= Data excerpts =
......
-- ==== Sys2Proof/Laws/Display.lean ====
section
/-! SUPPORT. What the blitter does to each pixel, and when it reports a collision (44_display.md R150, R153). -/

namespace Sys2Proof.Machine

/-- A pixel off the screen reads as not set. -/
theorem FrameBuffer.pixel_off (fb : FrameBuffer) {x y : Nat} (h : ¬ (x < 64 ∧ y < 32)) : FrameBuffer.pixel fb x y = false := by
  simp [FrameBuffer.pixel, h]

/-- The cleared display has no set pixel. -/
@[simp] theorem clearDisplay_pixel (x y : Nat) : FrameBuffer.pixel clearDisplay x y = false := by
  unfold FrameBuffer.pixel clearDisplay
  split <;> simp

/-- `DrawPixel` toggles its own on-screen pixel by the bit and no other. -/
theorem drawPixel_pixel (fb : FrameBuffer) (x y px py : Nat) (b : Bool) :
    FrameBuffer.pixel (drawPixel fb x y b).1 px py =
      (FrameBuffer.pixel fb px py ^^ (decide (px = x ∧ py = y ∧ px < 64 ∧ py < 32) && b)) := by
  unfold drawPixel
  split
  · rename_i h
    unfold FrameBuffer.pixel
    by_cases hp : px < 64 ∧ py < 32
    · simp only [hp, and_self, dite_true, Vector.getElem_set, and_true]
      by_cases hy : y = py
      · subst hy
        by_cases hx : x = px
        · subst hx
          simp
        · have hx' : ¬ px = x := fun e => hx e.symm
          simp [hx, hx']
      · have hy' : ¬ py = y := fun e => hy e.symm
        simp [hy, hy']
    · simp [hp]
  · rename_i h
    have : ¬ (px = x ∧ py = y ∧ px < 64 ∧ py < 32) := fun ⟨h1, h2, h3, h4⟩ => h ⟨h1 ▸ h3, h2 ▸ h4⟩
    simp [this]

/-- `DrawPixel` reports a collision exactly when a set pixel is cleared. -/
theorem drawPixel_hit (fb : FrameBuffer) (x y : Nat) (b : Bool) :
    (drawPixel fb x y b).2 = (FrameBuffer.pixel fb x y && b) := by
  unfold drawPixel FrameBuffer.pixel
  split <;> simp

/-- The bit the columns of a list put on a pixel of row `y`. -/
def colsBit (bx y : Nat) (row : Byte) (cs : List Nat) (px py : Nat) : Bool :=
  decide (py = y ∧ px < 64 ∧ py < 32) && cs.any fun c => decide (px = bx + c) && row.getLsbD (7 - c)

/-- Two tests that agree on a list's members have the same `any`. -/
theorem any_congr_mem {α : Type} {l : List α} {f g : α → Bool} (h : ∀ d ∈ l, f d = g d) : l.any f = l.any g := by
  induction l with
  | nil => rfl
  | cons a l ih =>
    rw [List.any_cons, List.any_cons, h a (by simp), ih fun d hd => h d (List.mem_cons_of_mem _ hd)]

/-- A row of distinct columns: each pixel is toggled by its column's bit, and the mark is set when any of them was set before. -/
theorem drawCols_spec (bx y : Nat) (row : Byte) (cs : List Nat) (hcs : cs.Nodup) (p : FrameBuffer × Bool) :
    (∀ px py, FrameBuffer.pixel (drawCols bx y row cs p).1 px py =
      (FrameBuffer.pixel p.1 px py ^^ colsBit bx y row cs px py)) ∧
    (drawCols bx y row cs p).2 = (p.2 || cs.any fun c => FrameBuffer.pixel p.1 (bx + c) y && row.getLsbD (7 - c)) := by
  induction cs generalizing p with
  | nil => exact ⟨fun px py => by simp [drawCols, colsBit], by simp [drawCols]⟩
  | cons c cs ih =>
    obtain ⟨hc, hcs⟩ := List.nodup_cons.mp hcs
    obtain ⟨ih1, ih2⟩ := ih hcs ((drawPixel p.1 (bx + c) y (row.getLsbD (7 - c))).1,
      p.2 || (drawPixel p.1 (bx + c) y (row.getLsbD (7 - c))).2)
    constructor
    · intro px py
      rw [drawCols, ih1, drawPixel_pixel]
      simp only [colsBit, List.any_cons]
      by_cases hpx : px = bx + c
      · have hno : (cs.any fun d => decide (px = bx + d) && row.getLsbD (7 - d)) = false := by
          rw [List.any_eq_false]
          intro d hd
          have : ¬ px = bx + d := fun e => hc (by have : c = d := by omega
                                                  exact this ▸ hd)
          simp [this]
        rw [hno]
        simp [hpx]
      · simp [hpx]
    · rw [drawCols, ih2, drawPixel_hit]
      simp only [List.any_cons, Bool.or_assoc]
      congr 2
      refine any_congr_mem fun d hd => ?_
      have hne : ¬ d = c := fun e => hc (e ▸ hd)
      rw [drawPixel_pixel]
      simp [hne]

/-- The columns of a sprite row put bit `7 − (px − bx)` on the eight pixels from `bx`. -/
theorem colsBit_spriteCols (bx y : Nat) (row : Byte) (px py : Nat) :
    colsBit bx y row spriteCols px py = spriteBit [row] bx y px py := by
  simp only [colsBit, spriteBit, spriteCols, List.any_cons, List.any_nil, List.length_singleton]
  by_cases hy : py = y
  · subst hy
    by_cases hs : px < 64 ∧ py < 32
    · by_cases hx : bx ≤ px ∧ px < bx + 8
      · obtain ⟨d, rfl⟩ : ∃ d, px = bx + d := ⟨px - bx, by omega⟩
        have hd : d < 8 := by omega
        interval_cases d <;> simp [hs]
      · have hne : ∀ d, d < 8 → ¬ px = bx + d := fun d hd e => hx ⟨by omega, by omega⟩
        have : ¬ (bx ≤ px ∧ px < bx + 8 ∧ py ≤ py ∧ py < py + 1 ∧ px < 64 ∧ py < 32) := fun h => hx ⟨h.1, h.2.1⟩
        rw [decide_eq_false this]
        simp only [decide_eq_false (hne 0 (by omega)), decide_eq_false (hne 1 (by omega)), decide_eq_false (hne 2 (by omega)),
          decide_eq_false (hne 3 (by omega)), decide_eq_false (hne 4 (by omega)), decide_eq_false (hne 5 (by omega)),
          decide_eq_false (hne 6 (by omega)), decide_eq_false (hne 7 (by omega)), Bool.false_and, Bool.or_false, Bool.and_false]
    · have h1 : ¬ (py = py ∧ px < 64 ∧ py < 32) := fun h => hs h.2
      have h2 : ¬ (bx ≤ px ∧ px < bx + 8 ∧ py ≤ py ∧ py < py + 1 ∧ px < 64 ∧ py < 32) := fun h => hs h.2.2.2.2
      rw [decide_eq_false h1, decide_eq_false h2]
      simp
  · have h1 : ¬ (py = y ∧ px < 64 ∧ py < 32) := fun h => hy h.1
    have h2 : ¬ (bx ≤ px ∧ px < bx + 8 ∧ y ≤ py ∧ py < y + 1 ∧ px < 64 ∧ py < 32) := fun h => hy (by omega)
    rw [decide_eq_false h1, decide_eq_false h2]
    simp

/-- The collision mark of one sprite row. -/
theorem spriteCols_hit (fb : FrameBuffer) (bx y : Nat) (row : Byte) :
    (spriteCols.any fun c => FrameBuffer.pixel fb (bx + c) y && row.getLsbD (7 - c)) = true ↔
      ∃ px py, FrameBuffer.pixel fb px py = true ∧ spriteBit [row] bx y px py = true := by
  rw [List.any_eq_true]
  constructor
  · rintro ⟨c, hc, h⟩
    rw [Bool.and_eq_true] at h
    have hc8 : c < 8 := by
      simp only [spriteCols, List.mem_cons, List.not_mem_nil, or_false] at hc
      omega
    have hon : bx + c < 64 ∧ y < 32 := by
      by_contra hno
      rw [FrameBuffer.pixel_off fb hno] at h
      exact absurd h.1 (by simp)
    refine ⟨bx + c, y, h.1, ?_⟩
    simp only [spriteBit, List.length_singleton, Bool.and_eq_true, decide_eq_true_eq]
    refine ⟨⟨by omega, by omega, by omega, by omega, hon.1, hon.2⟩, ?_⟩
    simpa using h.2
  · rintro ⟨px, py, hp, hb⟩
    simp only [spriteBit, List.length_singleton, Bool.and_eq_true, decide_eq_true_eq] at hb
    obtain ⟨⟨h1, h2, h3, h4, h5, h6⟩, hb⟩ := hb
    have hy : py = y := by omega
    subst hy
    refine ⟨px - bx, ?_, ?_⟩
    · simp only [spriteCols, List.mem_cons, List.not_mem_nil, or_false]
      omega
    · rw [Bool.and_eq_true, show bx + (px - bx) = px by omega]
      exact ⟨hp, by simpa using hb⟩

/-- A sprite's first row and the rest of it touch different pixels. -/
theorem spriteBit_cons (row : Byte) (rows : List Byte) (bx ty px py : Nat) :
    spriteBit (row :: rows) bx ty px py = (spriteBit [row] bx ty px py ^^ spriteBit rows bx (ty + 1) px py) := by
  simp only [spriteBit, List.length_cons, List.length_nil]
  by_cases hs : bx ≤ px ∧ px < bx + 8 ∧ px < 64 ∧ py < 32
  · obtain ⟨h1, h2, h3, h4⟩ := hs
    rcases lt_trichotomy py ty with h | h | h
    · have e1 : ¬ ty ≤ py := by omega
      have e2 : ¬ ty + 1 ≤ py := by omega
      simp [e1, e2]
    · subst h
      have e2 : ¬ py + 1 ≤ py := by omega
      simp [h1, h2, h3, h4]
    · obtain ⟨d, rfl⟩ : ∃ d, py = ty + 1 + d := ⟨py - ty - 1, by omega⟩
      have e1 : ¬ ty + 1 + d < ty + (0 + 1) := by omega
      have e2 : ty ≤ ty + 1 + d := by omega
      have e3 : ty + 1 ≤ ty + 1 + d := by omega
      have e4 : (ty + 1 + d < ty + (rows.length + 1)) ↔ (ty + 1 + d < ty + 1 + rows.length) := by omega
      have e5 : ty + 1 + d - ty = d + 1 := by omega
      have e6 : ty + 1 + d - (ty + 1) = d := by omega
      rw [e5, e6]
      simp only [h1, h2, h3, h4, e1, e2, e3, e4, true_and, and_true, and_false, decide_false, Bool.false_and,
        Bool.false_xor, List.getD_cons_succ]
  · have e (a b : Prop) [Decidable a] [Decidable b] :
        decide (bx ≤ px ∧ px < bx + 8 ∧ a ∧ b ∧ px < 64 ∧ py < 32) = false :=
      decide_eq_false fun h => hs ⟨h.1, h.2.1, h.2.2.2.2.1, h.2.2.2.2.2⟩
    rw [e, e, e]
    simp

/-- The rows of a sprite: each pixel is toggled by the sprite's bit there, and the mark is set when any set pixel is cleared. -/
theorem drawRows_spec (bx y : Nat) (rows : List Byte) (p : FrameBuffer × Bool) :
    (∀ px py, FrameBuffer.pixel (drawRows bx y rows p).1 px py =
      (FrameBuffer.pixel p.1 px py ^^ spriteBit rows bx y px py)) ∧
    ((drawRows bx y rows p).2 = true ↔
      p.2 = true ∨ ∃ px py, FrameBuffer.pixel p.1 px py = true ∧ spriteBit rows bx y px py = true) := by
  induction rows generalizing y p with
  | nil =>
    have h (px py : Nat) : spriteBit [] bx y px py = false := by
      simp only [spriteBit, List.length_nil, Bool.and_eq_false_iff, decide_eq_false_iff_not]
      exact .inl (by omega)
    exact ⟨fun px py => by simp [drawRows, h], by simp [drawRows, h]⟩
  | cons row rows ih =>
    obtain ⟨c1, c2⟩ := drawCols_spec bx y row spriteCols (by decide) p
    obtain ⟨ih1, ih2⟩ := ih (y + 1) (drawCols bx y row spriteCols p)
    have below (px py : Nat) (h : spriteBit rows bx (y + 1) px py = true) : spriteBit [row] bx y px py = false := by
      simp only [spriteBit, Bool.and_eq_true, decide_eq_true_eq] at h
      simp only [spriteBit, List.length_singleton, Bool.and_eq_false_iff, decide_eq_false_iff_not]
      exact .inl (by omega)
    constructor
    · intro px py
      rw [drawRows, ih1, c1, colsBit_spriteCols, spriteBit_cons row rows, Bool.xor_assoc]
    · rw [drawRows, ih2, c2, Bool.or_eq_true, spriteCols_hit, or_assoc]
      refine or_congr_right ⟨?_, ?_⟩
      · rintro (⟨px, py, h1, h2⟩ | ⟨px, py, h1, h2⟩)
        · refine ⟨px, py, h1, ?_⟩
          have : spriteBit rows bx (y + 1) px py = false := by
            by_contra hne
            rw [below px py (by simpa using hne)] at h2
            exact absurd h2 (by simp)
          rw [spriteBit_cons, h2, this]
          rfl
        · refine ⟨px, py, ?_, ?_⟩
          · rw [c1, colsBit_spriteCols, below px py h2, Bool.xor_false] at h1
            exact h1
          · rw [spriteBit_cons, h2, below px py h2]
            rfl
      · rintro ⟨px, py, h1, h2⟩
        rw [spriteBit_cons] at h2
        cases hb : spriteBit rows bx (y + 1) px py with
        | true => exact .inr ⟨px, py, by rw [c1, colsBit_spriteCols, below px py hb, Bool.xor_false]; exact h1, hb⟩
        | false => exact .inl ⟨px, py, h1, by simpa [hb] using h2⟩

/-- The whole sprite. -/
theorem drawSprite_pixel (fb : FrameBuffer) (bx ty : Nat) (rows : List Byte) (px py : Nat) :
    FrameBuffer.pixel (drawSprite fb bx ty rows).1 px py =
      (FrameBuffer.pixel fb px py ^^ spriteBit rows bx ty px py) :=
  (drawRows_spec bx ty rows (fb, false)).1 px py

theorem drawSprite_hit (fb : FrameBuffer) (bx ty : Nat) (rows : List Byte) :
    (drawSprite fb bx ty rows).2 = true ↔
      ∃ px py, FrameBuffer.pixel fb px py = true ∧ spriteBit rows bx ty px py = true := by
  have := (drawRows_spec bx ty rows (fb, false)).2
  simpa [drawSprite] using this

end Sys2Proof.Machine
end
......
= BRIEF =
The lines above may hold the string "clearDisplay". Say how many do, and give only that number.

= TASK RESPONSE =
2